History of deep vein thrombosis (DVT).
How are Spider & Varicose Veins diagnosed?
A physical examination is done to determine the texture and color of prominent veins and how they fill with blood. Patients may report symptoms of their legs feeling tired, achy, or restless. Sometimes rashes or sores develop and legs may be itchy or swollen.
The physician will next order a duplex ultrasound to measure the speed of blood flow and to see the structures of the veins. This test can help the physician decide if there are any other underlying issues that require further testing.
What are my treatment options for Spider & Varicose Veins?
Compression Stockings
Elastic stockings that squeeze your veins and prevent excess blood from flowing backward through the valve. Patients wear these daily for several months to see if this alleviates the pain and swelling associated with the varicose veins.
Sclerotherapy
This procedure involves injecting a chemical irritant into the affected veins, which causes the vein to scar from the inside out. These veins no longer fill with blood and the body will eventually absorb them. This can be quickly performed in the outpatient clinic by either a physician or well-trained nurse.
Vein Stripping
This procedure involves making a small incision in the groin and another below the knee. The diseased varicose vein is tied off and then removed from the leg.
Microphlebectomy
During this procedure, small varicose veins are removed through very small incisions in the leg, with no stitches necessary. It can be performed under local anesthetic in the outpatient clinic.
Laser Venous Ablation
During this procedure, a thin, flexible tube called a catheter is inserted into a vein in the leg. A small fiber laser at the tip of the catheter heats the walls of the veins and destroys them, closing off the vein completely. This is performed in an outpatient clinical setting and the patient can resume normal activities the following day.
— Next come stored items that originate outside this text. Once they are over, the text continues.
-- ==== Sys2Proof/Machine/State.lean ====
section
/-! DEFINITION. The state of the LG2460, block by block as section 0.3 lists them, as plain data, with its value after power-on
reset; and the reasons a step can stop. What one block has handed to another and the other has not yet taken stands in State too,
at the block that hands it, oldest first. -/
namespace Sys2Proof.Machine

/-! ### Passes and products (chapter 1) -/

/-- The status of a pass row (R3). Only an ACTIVE row can be granted at a gate. -/
inductive PassStatus where
  | active | blocked | retired
  deriving DecidableEq, Repr

/-- The kind of a product (R16). -/
inductive ProductKind where
  | multiDay | season
  deriving DecidableEq, Repr

/-- The last local passage of a pass (R3). -/
structure LastPassage where
  lift : LiftNo
  day : Nat
  second : Nat
  deriving DecidableEq, Repr

/-- The refund field of a pass row (R3, R160), in cents and a day number. -/
structure Refund where
  paidPerHead : Nat
  balancePerHead : Nat
  retireDay : Nat
  deriving DecidableEq, Repr

/-- A pass row (R3). -/
structure PassRow where
  uid : Uid
  product : ProductCode
  status : PassStatus
  headcount : Nat
  pricePerHead : Nat
  expiryDay : Option Nat
  consumed : List Nat
  seasonDays : Nat
  lastCountedDay : Option Nat
  lastPassage : Option LastPassage
  pendingLane : Option LaneNo
  refund : Option Refund
  generation : Generation
  deriving DecidableEq, Repr

/-- A product record (R16). -/
structure Product where
  isDefined : Bool
  kind : ProductKind
  dayCount : Nat
  validFrom : Nat
  validTo : Nat
  liftMask : BitVec 64
  rerideInterval : Nat
  groupAllowed : Bool
  refundable : Bool
  refundGrace : Nat
  peakRate : Nat
  regularRate : Nat
  lowRate : Nat
  refundFee : Nat
  rowCount : Nat
  deriving DecidableEq, Repr

/-- The protection mode (R22). -/
inductive ProtectionMode where
  | unprotected | keyed | locked
  deriving DecidableEq, Repr

/-- The sense of the protection window (R22). -/
inductive WindowSense where
  | inside | outside
  deriving DecidableEq, Repr

/-- Product protection: a mode and a window (R22). -/
structure Protection where
  mode : ProtectionMode
  low : Nat
  high : Nat
  sense : WindowSense
  deriving DecidableEq, Repr

/-- A line read through a debounce (R23, R46, R70): the level of the line, the level taken from it, and, while the line has left that
level, the milliseconds it must still hold without a break. -/
structure Debounce (α : Type) where
  line : α
  debounced : α
  remaining : Option Nat
  deriving DecidableEq, Repr

/-- A line on which activity after 20 ms of inactivity counts (R45, R72): its level, and the milliseconds for which it has been
inactive, counted no further than 20. -/
structure PulseLine where
  active : Bool
  inactiveMs : Nat
  deriving DecidableEq, Repr

/-! ### Season calendar and day clock (chapter 2) -/

/-- The class of a day (R27). -/
inductive DayClass where
  | peak | regular | low
  deriving DecidableEq, Repr

/-- The source of a day's credit percent (R27). -/
inductive CreditSource where
  | computed | frozen | set
  deriving DecidableEq, Repr

/-- The state of a day record (R27). -/
inductive DayState where
  | ahead | opened | closed
  deriving DecidableEq, Repr

/-- A day record (R27). -/
structure DayRecord where
  dayClass : DayClass
  operatingMinutes : Nat
  closedLiftMinutes : Nat
  creditPercent : Nat
  source : CreditSource
  state : DayState
  deriving DecidableEq, Repr

/-- A change of day state that the calendar hands a lane (R32, R34). -/
inductive DayChange where
  | opened | closed
  deriving DecidableEq, Repr

/-- The calendar and day clock, with the effects it has handed and their owners have not yet taken (R32). -/
structure Calendar where
  days : Vector DayRecord 240
  currentDay : Option Nat
  secondOfDay : Nat
  /-- The sub-second phase of the crystal count (R30). -/
  subSecondPhase : Nat
  closureThreshold : Nat
  /-- Changes of day state handed to each lane and not yet taken, oldest first. -/
  toLanes : Vector (List DayChange) 12
  /-- DAY_OPEN effects handed to the ride journal and not yet taken. -/
  toJournal : Nat
  /-- DAY_OPEN effects handed to the product table and not yet taken. -/
  toProductTable : Nat
  deriving DecidableEq, Repr

/-! ### Notices (sections 10.5 and 10.7) -/

/-- The notice conditions, in the order of their codes (R194). -/
inductive Condition where
  | tablesLost | restarted | laneFault | laneDetached | journalHigh | journalOverflow | rxOverflow | overconsumed
  | streamDone | streamTimeout
  deriving DecidableEq, Repr

/-- The reply codes, in the order of their values (section 10.6). -/
inductive ReplyCode where
  | ok | okNoChange | okClamped | unknownKind | starting | wrongState | range | badField | unknown | noProduct | bucketFull
  | isProtected | keyRequired | productInUse | dDecrease | kindChange | passBusy | retiredLocal | overconsumed | futureDay
  | dayOrder | noDay | blocked | alreadyRetired | notRefundable | expired | nothingUnused | belowMinimum | journalFull
  | badSequence | streamBusy | noStream | outOfOrder | suspended | stillPresent
  deriving DecidableEq, Repr

/-- The first refused row of a stream (R175). -/
structure FirstRefused where
  chunk : Nat
  position : Nat
  reason : ReplyCode
  deriving DecidableEq, Repr

/-- The stored detail of a notice condition, as the table of R194 gives it. -/
inductive NoticeDetail where
  | empty
  | lane (lane : LaneNo)
  | heldCount (held : Nat)
  /-- The lift, or the station when absent, and the overflow counter's new value. -/
  | overflow (lift : Option LiftNo) (value : Nat)
  | receiveOverflow (value : Nat)
  | merge (uid : Uid) (day : Nat)
  | streamDone (generation : Generation) (applied refused : Nat) (first : Option FirstRefused)
      (deleted keptBusy keptRefunded : Nat)
  | streamTimeout (generation : Generation) (expected applied refused : Nat)
  deriving DecidableEq, Repr

/-- A raise of a notice condition, handed to the trunk port (R194). -/
structure Raise where
  condition : Condition
  detail : NoticeDetail
  deriving DecidableEq, Repr

/-! ### Gate lanes, taps, admissions (chapters 3, 5 and 6) -/

/-- The attendant key (R51). -/
inductive KeyPosition where
  | normal | free | shut
  deriving DecidableEq, Repr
How can I prevent Spider & Varicose Veins?
Since the progression of the pathology is affected by genetics and age, prevention relies on the elimination of the other sources of progression, such as smoking.
Telangiectasia (intradermal spider veins), subdermal reticular veins, and varicose veins have a strong familial and age-related basis, but genetics and age are not the only causes. Other causes that are addressable can help prevent spider veins and the more involved manifestation of venous disease, varicose veins.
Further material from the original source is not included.